> [Brief] Quote, word for word, every line starting at the line that contains "else (s1.updPort port" and ending with the last line of the records; include both of these lines and no others.

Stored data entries
-- ==== Sys2Proof/Machine/Ports.lean ====
section
/-!
DEFINITION. Breakwater ports: training and lanes (R368 to R370), flits, acknowledgement and replay (R371 to R373), widths and
ports going down (R375), violations (R390), identity (R378), directed requests of this package (R379, R403), and reports
(R391 to R393).
-/
namespace Sys2Proof.Machine

/-! ## Going down -/

/-- The neighbour's ID, where it has a valid one (R391, R396). -/
def State.neighbour (s : State) (p : Nat) : Option Nat :=
  let d := portDie p
  if s.fbit d (portRef p BWF_NBR.VALID) && s.fbit d (portRef p BWF_NBR.PEER_IDV) then some (s.fget d (portRef p BWF_NBR2.PEER_ID))
  else none

/-- A fault event about a port's neighbour (R391). -/
def State.linkReport (s : State) (p cls : Nat) : State :=
  match s.neighbour p with
  | some n => s.faultReport (portDie p) n cls
  | none => s

/-- Is a message routed by its destination (R383), rather than sent to the neighbour? -/
def FabMsg.routed (m : FabMsg) : Bool := m.isRequest || m.isResponse || m.typ = mCOL

/-- The parent port of the time source has gone down: holdover (R410). -/
def State.parentLost (s : State) (p : Nat) : State :=
  if s.fbit shDie TMK_CTRL.MASTER || !s.fbit shDie TMK_CTRL.PARENT_VALID || s.fget shDie TMK_CTRL.PARENT_PORT ≠ p then s
  else s.fset (portDie p) TMK_STATUS.HOLDOVER 1

/-- A port goes down: what its unacknowledged flits held, and what waited, is routed again (R375). -/
def State.portDown (s : State) (p : Nat) : State :=
  let d := portDie p
  let t := s.port p
  let msgs := (t.replay.flatMap (fun f => f.2) ++ t.txq).map (fun x => x.2)
  let s1 := (s.linkReport p rLINK).logErr d 3 0x0A p 0x3 ((s.neighbour p).getD 0)
  let s2 := (s1.finc d (portRef p BWF_CNT.DOWN_CNT)).fsets d
    [(portRef p BWF_STATUS.STATE, pDOWN), (portRef p BWF_STATUS.WIDTH, 0), (portRef p BWF_STATUS.LOCKED, 0),
     (portRef p BWF_CTRL.RETRAIN, 0), (portRef p BWF_NBR.VALID, 0)]
  let s3 := (s2.updPort p (fun _ => { FabPort.reset with downAt := some s.now })).parentLost p
  (msgs.filter FabMsg.routed).foldl (fun u m => u.dispatch d m) s3

/-! ## Training (R368 to R370) -/

/-- A port starts training: lanes of LANE_OFF count as failed (R395). -/
def State.portTrain (s : State) (p : Nat) : State :=
  let d := portDie p
  (s.fsets d
    [(portRef p BWF_STATUS.STATE, pTRAINING), (portRef p BWF_STATUS.WIDTH, 0), (portRef p BWF_STATUS.LOCKED, 0),
     (portRef p BWF_STATUS.FAILED, s.fget d (portRef p BWF_CTRL.LANE_OFF))]).updPort p (fun _ => FabPort.reset)

/-- The width that the failed lanes leave (R369): 3 ×8, 1 low, 2 high, 0 none. -/
def widthOf (failed : Nat) : Nat :=
  if failed % 256 = 0 then 3 else if failed % 16 = 0 then 1 else if failed / 16 % 16 = 0 then 2 else 0

/-- Training goes on: to locking once every lane has ended training, to linked once every lane has locked, or down where
no half is left. A port that links at ×4 has narrowed (R369, R391). -/
def State.portProgress (s : State) (p : Nat) : State :=
  let d := portDie p
  let failed := s.fget d (portRef p BWF_STATUS.FAILED)
  let locked := s.fget d (portRef p BWF_STATUS.LOCKED)
  let trained := (s.port p).trained
  let st := s.portState p
  if widthOf failed = 0 then s.portDown p
  else if st = pTRAINING && (trained ||| failed) % 256 = 255 then s.fset d (portRef p BWF_STATUS.STATE) pLOCKING
  else if st = pLOCKING && (locked ||| failed) % 256 = 255 then
    (s.fsets d
      [(portRef p BWF_STATUS.STATE, pLINKED), (portRef p BWF_STATUS.WIDTH, widthOf failed), (portRef p BWF_CTRL.RETRAIN, 0)]).pump p
  else s

def orBit (v i : Nat) : Nat := v ||| 2 ^ i
def clearBit (v i : Nat) : Nat := if v / 2 ^ i % 2 = 1 then v - 2 ^ i else v

/-- A lane is marked failed, counted and recorded (R370, R397, R542). -/
def State.laneFails (s : State) (p lane : Nat) : State :=
  let d := portDie p
  let fl := portRef p BWF_STATUS.FAILED
  let lk := portRef p BWF_STATUS.LOCKED
  ((s.fsets d [(fl, orBit (s.fget d fl) lane), (lk, clearBit (s.fget d lk) lane)]).finc d (portRef p BWF_CNT.LANEFAIL_CNT)).logErr d
    1 0x0A p 0x1 lane

/-- LANE_TRAINING_END (R368): training of a lane ends, or fails it after 500 ms. -/
def effLaneTrainingEnd (port lane : Nat) (ok : Bool) (s : State) : State :=
  if 32 ≤ port || 8 ≤ lane || !s.dieUp (portDie port) || s.portState port ≠ pTRAINING ||
     s.fget (portDie port) (portRef port BWF_STATUS.FAILED) / 2 ^ lane % 2 = 1 then s
  else if ok then (s.updPort port (fun t => { t with trained := orBit t.trained lane })).portProgress port
  else (s.laneFails port lane).portProgress port

/-- LANE_LOCK (R370): eight consecutive codewords decode. -/
def effLaneLock (port lane : Nat) (s : State) : State :=
  let d := portDie port
  if 32 ≤ port || 8 ≤ lane || !s.dieUp d || s.portState port ≠ pLOCKING ||
     s.fget d (portRef port BWF_STATUS.FAILED) / 2 ^ lane % 2 = 1 then s
  else
    (s.fset d (portRef port BWF_STATUS.LOCKED) (orBit (s.fget d (portRef port BWF_STATUS.LOCKED)) lane)).portProgress port

/-- A link control flit (R371): WIDTH is code 1, WIDTH_ACK code 2; their layout is not given (log entry 16). -/
def State.sendCtl (s : State) (p ftype : Nat) (nak : Bool) (code half : Nat) : State :=
  let t := s.port p
  ((s.updPort p FabPort.returned).pmuEvent (portDie p) 0x208 1).emit (.ctlFlit p ftype t.rxLast nak t.returns code half)

/-- LANE_FAILURE (R370, R375): in a linked port the half without it is kept, by WIDTH, or the port goes down. -/
def effLaneFailure (port lane : Nat) (s : State) : State :=
  let d := portDie port
  let st := s.portState port
  if 32 ≤ port || 8 ≤ lane || !s.dieUp d || s.fget d (portRef port BWF_STATUS.FAILED) / 2 ^ lane % 2 = 1 then s
  else if st = pTRAINING || st = pLOCKING then (s.laneFails port lane).portProgress port
  else if st ≠ pLINKED then s
  else
    let s1 := s.laneFails port lane
    let w := widthOf (s1.fget d (portRef port BWF_STATUS.FAILED))
    let now := s1.fget d (portRef port BWF_STATUS.WIDTH)
    if w = 0 || (now ≠ 3 && now ≠ w) then s1.portDown port
    else if now = w then s1
    else (s1.updPort port (fun t => { t with width := some w, held := true })).sendCtl port 2 false 1 w

/-- PORT_RETRAIN_TIMER (R375): 100 ms after going down with EN set, the port trains again. -/
def effPortRetrainTimer (port : Nat) (s : State) : State :=
  if port < 32 && s.dieUp (portDie port) && s.portState port = pDOWN && s.fbit (portDie port) (portRef port BWF_CTRL.EN) then
    s.portTrain port
  else s

/-- BWF_RETRAIN (R395): the port is taken down and trains; an unenabled port does not. -/
def effBwfRetrain (port : Nat) (s : State) : State :=
  if 32 ≤ port || !s.dieUp (portDie port) || !s.fbit (portDie port) (portRef port BWF_CTRL.EN) then s
  else
    let s1 := if s.portState port = pLINKED then s.portDown port else s
    (s1.portTrain port).fset (portDie port) (portRef port BWF_CTRL.RETRAIN) 1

> [Task result]
    else (s1.updPort port (fun t => { t with width := some w, held := true })).sendCtl port 2 false 1 w

/-- PORT_RETRAIN_TIMER (R375): 100 ms after going down with EN set, the port trains again. -/
def effPortRetrainTimer (port : Nat) (s : State) : State :=
  if port < 32 && s.dieUp (portDie port) && s.portState port = pDOWN && s.fbit (portDie port) (portRef port BWF_CTRL.EN) then
    s.portTrain port
  else s

/-- BWF_RETRAIN (R395): the port is taken down and trains; an unenabled port does not. -/
def effBwfRetrain (port : Nat) (s : State) : State :=
  if 32 ≤ port || !s.dieUp (portDie port) || !s.fbit (portDie port) (portRef port BWF_CTRL.EN) then s
  else
    let s1 := if s.portState port = pLINKED then s.portDown port else s
    (s1.portTrain port).fset (portDie port) (portRef port BWF_CTRL.RETRAIN) 1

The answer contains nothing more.